The dramatic increase in CCS R&D funding provided for in ARRA will likely invite scrutiny of
the relative roles of research, development, and deployment (technology-push mechanisms)
versus the requirement for a successful technology to be fully commercialized. To achieve
commercialization, the technology must also meet a market demand—a demand created either
through a price mechanism or a regulatory requirement (demand-pull mechanisms). Even if
technologies for capturing large amounts of CO2 become more efficient and cheaper, few
companies are likely to install such technologies until they are required to do so.
Major increases in capture technology efficiency will likely produce the greatest relative cost
savings for CCS systems, but challenges also face the transportation and storage components of
CCS. Ideally, storage reservoirs for CO2 would be located close to sources, obviating the need to
build a large pipeline infrastructure to deliver captured CO2 for underground sequestration. If
CCS moves to widespread implementation, however, some areas of the country may not have
adequate reservoir capacity nearby, and may need to construct pipelines from sources to
reservoirs. Identifying and validating sequestration sites would need to account for CO2 pipeline
costs, for example, if the economics of the sites are to be fully understood. If this is the case, there
would be questions to be resolved regarding pipeline network requirements, economic regulation,
utility cost recovery, regulatory classification of CO2 itself, and pipeline safety.

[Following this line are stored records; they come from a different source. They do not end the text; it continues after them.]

-- ==== Sys2Proof/Machine/BusCommands.lean ====
section
/-! DEFINITION. The bus-layer commands' meanings (spec/42_bus_state_machine.md R236 to R238): the `byte_done` of `RX_CMD`, run in
the transition that ends the command byte's last slot. -/

namespace Sys2Proof.Machine

/-- SKIP_ROM (R237): control passes to the attached device's `duty`. -/
def execSkipRom (s : State) : Host.Outcome State Fault Refusal :=
  .next (startByte .dRxCmd 0x00 { s with crc8 := 0x00 })

/-- Every other bus-layer byte (R238): recorded with the error, nothing is sent. -/
def execBusOther (cmd : Byte) (s : State) : Host.Outcome State Fault Refusal :=
  .next (raise .incorrectOnewireCmd { s with errCmd := cmd })

end Sys2Proof.Machine
end

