/-- The answer's bytes, when the last slot of each has been sent (R277 to R279, R243). -/
def Obligations.AnswerBytesSent : Prop :=
  ∀ (s : State) (x : Bool), Ticking s x → s.cnt = 1 → counterLive s → s.bit = 7 →
    (s.bt = .drive ∨ (s.bt = .hold ∧ s.oe = false)) →
    (s.phase = .dTxCrc1 → s.ta1.toNat < s.cfg.geometry.memSize → step s =
      .next { afterInput s with
        oe := false, crc8 := 0x00, addr := BitVec.ofNat 9 s.ta1.toNat, phase := .dTxData, bit := 0, bt := .waitHigh,
        byte := memRead s (translateAddr s s.ta1.toNat), cnt := (bounds s).slotMax }) ∧
    (s.phase = .dTxCrc1 → s.cfg.geometry.memSize ≤ s.ta1.toNat → step s =
      .next { afterInput s with
        oe := false, crc8 := 0x00, addr := BitVec.ofNat 9 s.ta1.toNat, phase := .dTxCrc2, bit := 0, bt := .waitHigh,
        byte := 0x00, cnt := (bounds s).slotMax }) ∧
    (s.phase = .dTxData → s.addr.toNat + 1 < s.cfg.geometry.memSize → step s =
      .next { afterInput s with
        oe := false, crc8 := crc8Upd s.crc8 s.byte, addr := s.addr + 1, phase := .dTxData, bit := 0, bt := .waitHigh,
        byte := memRead s (translateAddr s (s.addr.toNat + 1)), cnt := (bounds s).slotMax }) ∧
    (s.phase = .dTxData → s.addr.toNat + 1 = s.cfg.geometry.memSize → step s =
      .next { afterInput s with
        oe := false, crc8 := crc8Upd s.crc8 s.byte, addr := s.addr + 1, phase := .dTxCrc2, bit := 0, bt := .waitHigh,
        byte := crc8Upd s.crc8 s.byte, cnt := (bounds s).slotMax }) ∧
    (s.phase = .dTxCrc2 → step s =
      .next { afterInput s with
        dispatched := true, phase := .idle, bt := .waitHigh, cnt := 0, bit := 0, oe := false })

/-! ### Whole-machine rules -/

/-- Every step keeps the sequencer's invariant (R58 (a), (b), (e), (f), (g), with the widths of R43 to R45 and R84). -/
def Obligations.SequencerInvariantKept : Prop :=
  ∀ s t : State, SequencerInv s → step s = .next t → SequencerInv t

/-- Every step keeps the storage invariant (R58 (c), (d), the canonical form of memory). -/
def Obligations.StorageInvariantKept : Prop :=
  ∀ s t : State, StorageInv s → step s = .next t → StorageInv t

/-- At every tick of a transaction the byte being sent is the one R122 names: the CRC of command and address, the byte of the
current address through translation, the CRC of the data bytes. -/
def Obligations.TransactionInvariantKept : Prop :=
  ∀ s t : State, TransactionInv s → step s = .next t → TransactionInv t

/-- The reset state meets the invariants under every configuration. -/
def Obligations.InvariantsHoldAtReset : Prop :=
  ∀ c : Cfg, SequencerInv (State.resetOf c) ∧ StorageInv (State.resetOf c) ∧ TransactionInv (State.resetOf c)

/-- No other pair of phases is a transition (R37). -/
def Obligations.PhasesFollowTheirSuccessors : Prop :=
  ∀ s t : State, step s = .next t → (nextInput s).rst = false → mayFollow s.phase t.phase

/-- Each error arises from its one cause (R351, R360), ends the cycle, and a host operation can only clear it. A timeout (codes 3,
4, 5) comes with the last tick of its budget alone; the premise `counterLive` of that clause is kept by every run (R58 (f)). -/
def Obligations.ErrorsHaveOneCause : Prop :=
  ∀ s t : State, step s = .next t → (nextInput s).rst = false → t.err ≠ s.err →
    (s.phase = .idle ∧ t.err = .noError) ∨
    (t.phase = .idle ∧ t.dispatched = false ∧ t.oe = false ∧
      ((t.err = .veryLongReset ∧ s.phase = .confirmReset ∧ lineLevel s = false ∧
          s.cfg.profile.resetTimeout ≤ s.low + 1) ∨
       (t.err = .presenceLowOnLine ∧ s.phase = .presRelease ∧ lineLevel s = false ∧ (counterLive s → s.cnt = 1)) ∨
       (t.err = .awaitTimeslotTimeoutHigh ∧ s.phase.isByte = true ∧ s.bt = .waitFall ∧ s.bit ≠ 0 ∧
          lineLevel s = true ∧ (counterLive s → s.cnt = 1)) ∨
       (t.err = .firstBitOfByteTimeout ∧ s.phase.isByte = true ∧ s.bt = .waitFall ∧ s.bit = 0 ∧
          lineLevel s = true ∧ (counterLive s → s.cnt = 1)) ∨
       (t.err = .incorrectOnewireCmd ∧ s.phase = .rxCmd ∧ s.bit = 7 ∧ t.errCmd = t.byte ∧ t.errCmd ≠ 0xCC)))

/-- While a cycle runs nothing on the line and nothing on the host port changes memory, the status block or the attachment;
the overdrive flag can only be cleared (R96, R367). -/
def Obligations.StorageKeptInCycle : Prop :=
  ∀ s t : State, step s = .next t → (nextInput s).rst = false → s.phase ≠ .idle →
    storageKept s t ∧ (∀ k, memRead t k = memRead s k) ∧ (t.od = true → s.od = true)

/-- However a cycle ends, the line is released, the engine is at rest, and no storage changes (R227, R243, R244, R362, R401). -/
def Obligations.CycleEndsQuiet : Prop :=
  ∀ s t : State, step s = .next t → (nextInput s).rst = false → s.phase ≠ .idle → t.phase = .idle →
    t.oe = false ∧ t.cnt = 0 ∧ t.bit = 0 ∧ t.bt = .waitHigh ∧ t.od = s.od ∧ storageKept s t ∧
    (t.dispatched = true → t.err = s.err ∧ (s.phase = .dRxTa2 ∨ s.phase = .dTxCrc2))

/-! ### Checksums -/

/-- A stream followed by its own CRC-8 folds to zero (R201 (a)). -/
def Obligations.CrcOfStreamWithItsCrcIsZero : Prop :=
  ∀ buf : List Byte, crc8Buf (buf ++ [crc8Buf buf 0x00]) 0x00 = 0x00

/-- The CRC-8 by its bit rule (R199: right shift, constant 0x8C, bit 0 of the byte first, the bytes of a buffer in order), with
two of the rule's values, and its linearity over GF(2) (R201 (c)). -/
def Obligations.CrcUpdateIsLinear : Prop :=
  (∀ (c : Byte) (b : Bool), (crc8Bit c b).toNat =
    if (c.toNat % 2 = 1) ↔ b = false then c.toNat / 2 ^^^ 0x8C else c.toNat / 2) ∧
  (∀ c v : Byte, crc8Upd c v =
    crc8Bit (crc8Bit (crc8Bit (crc8Bit (crc8Bit (crc8Bit (crc8Bit (crc8Bit c
      (v.getLsbD 0)) (v.getLsbD 1)) (v.getLsbD 2)) (v.getLsbD 3)) (v.getLsbD 4)) (v.getLsbD 5)) (v.getLsbD 6))
      (v.getLsbD 7)) ∧
  (∀ (v seed : Byte) (buf : List Byte),
    crc8Buf [] seed = seed ∧ crc8Buf (v :: buf) seed = crc8Buf buf (crc8Upd seed v)) ∧
  crc8Upd 0x00 0x01 = 0x5E ∧ crc8Buf [0xF0, 0x00, 0x00] 0x00 = 0x8D ∧
  ∀ a b v w : Byte, crc8Upd (a ^^^ b) (v ^^^ w) = crc8Upd a v ^^^ crc8Upd b w

/-- The CRC-16 by its bit rule (R197: right shift, constant 0xA001), bit 0 of the byte first and the bytes of a buffer in order
(R198), with four of the rules' values; and its round trip (R194, R195): the receiver folds the slots into what the sender's
bytes fold to, and the slots give each byte back. -/
def Obligations.CrcSixteenRoundTrip : Prop :=
  (∀ (acc : BitVec 16) (b : Bool), (crc16Bit acc b).toNat =
    if (acc.toNat % 2 = 1) ↔ b = false then acc.toNat / 2 ^^^ 0xA001 else acc.toNat / 2) ∧
  (∀ (acc : BitVec 16) (v : Byte), crc16Byte acc v =
    crc16Bit (crc16Bit (crc16Bit (crc16Bit (crc16Bit (crc16Bit (crc16Bit (crc16Bit acc
      (v.getLsbD 0)) (v.getLsbD 1)) (v.getLsbD 2)) (v.getLsbD 3)) (v.getLsbD 4)) (v.getLsbD 5)) (v.getLsbD 6))
      (v.getLsbD 7)) ∧
  (∀ (v : Byte) (buf : List Byte) (acc : BitVec 16),
    crc16Buf [] acc = acc ∧ crc16Buf (v :: buf) acc = crc16Buf buf (crc16Byte acc v)) ∧
  crc16Bit 0x0000 true = 0xA001 ∧ crc16Bit 0xA001 false = 0xF001 ∧ crc16Buf [0x01] 0x0000 = 0xC0C1 ∧
  crc16Buf [0xFF] 0x0000 = 0x4040 ∧
  (∀ (buf : List Byte) (acc : BitVec 16), crc16Slots (slotsOfBuf buf) acc = crc16Buf buf acc) ∧
  ∀ v : Byte, (slotsOf v).zipIdx.foldl (fun c p => setBit c p.2 p.1) 0x00 = v

/-! ### Over several ticks -/

/-- The presence pulse lasts exactly `PRESENCE_MIN` ticks whatever the master and the host do, the line is low at each of them, and
then the block releases it (R233, R163, R14). -/
def Obligations.PresencePulseLasts : Prop :=
  ∀ s : State, cfgOk s.cfg = true → s.phase = .presDrive → s.oe = true → s.cnt = (bounds s).presenceMin →
    (∀ k, k < s.cnt → (inputAt s k).rst = false) →
    (∀ k, k < s.cnt → ∃ t, Sys2Proof.core.run k s = .next t ∧ t.phase = .presDrive ∧ t.oe = true ∧
      lineLevel t = false) ∧
    ∃ t, Sys2Proof.core.run s.cnt s = .next t ∧ t.phase = .presRelease ∧ t.oe = false ∧
      t.cnt = (bounds s).presenceMax - (bounds s).presenceMin

/-- The line is low while the block drives it, whatever the master does, and otherwise is what the master leaves (R14). Hence the
received bit is 1 exactly when the master's low time `L`, the tick of the fall included, is at most `READ_MIN`
(R171, R174 (a)): from the tick after the fall, with the line pulled low for `L - 1` ticks and then released. -/
def Obligations.ReceivedBitByLowTime : Prop :=
  (∀ s : State, (s.oe = true → lineLevel s = false) ∧ (s.oe = false → lineLevel s = !(nextInput s).pull)) ∧
  ∀ (s : State) (L : Nat), cfgOk s.cfg = true → s.phase.isReceive = true → s.bt = .sample → s.oe = false → s.bit ≠ 7 →
    s.cnt = (bounds s).readMin → 1 ≤ L →
    (∀ k, k < (bounds s).readMin → (inputAt s k).rst = false ∧ (inputAt s k).pull = decide (k < L - 1)) →
    ∃ (n : Nat) (t : State), n = min L (bounds s).readMin ∧ Sys2Proof.core.run n s = .next t ∧
      t.phase = s.phase ∧ t.bt = .waitHigh ∧ t.bit = s.bit + 1 ∧
      ∀ j, j < 8 → t.byte.getLsbD j =
        if j = s.bit.toNat then decide (L ≤ (bounds s).readMin) else s.byte.getLsbD j
end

Although DOE has identified substantial potential storage capacity for CO2, particularly in deep
saline formations, large-scale injection experiments are only beginning in the United States to test
how different types of reservoirs perform during CO2 injection. Data from the upcoming
experiments will undoubtedly be crucial to future permitting and site approval regulations;
however, no existing federal regulations govern the injection and storage of CO2 for the purposes
of carbon sequestration. In July 2008, the U.S. Environmental Protection Agency (EPA) released
a draft rule that would regulate CO2 injection for the purposes of geological sequestration under
the authority of the Safe Drinking Water Act, Underground Injection Control (UIC) program.74
Some observers have noted that regulating CO2 injection solely to protect groundwater, which is
the focus of the UIC rulemaking process, may not fully address the primary purpose of storing
CO2 underground, which is to reduce atmospheric concentrations.75

73 Testimony of Thomas D. Shope, Acting Assistant Secretary for Fossil Energy, DOE, before the Senate Energy and
Natural Resources Committee, Apr. 16, 2007; at http://frwebgate.access.gpo.gov/cgi-bin/
getdoc.cgi?dbname=110_senate_hearings&docid=f:36492.pdf.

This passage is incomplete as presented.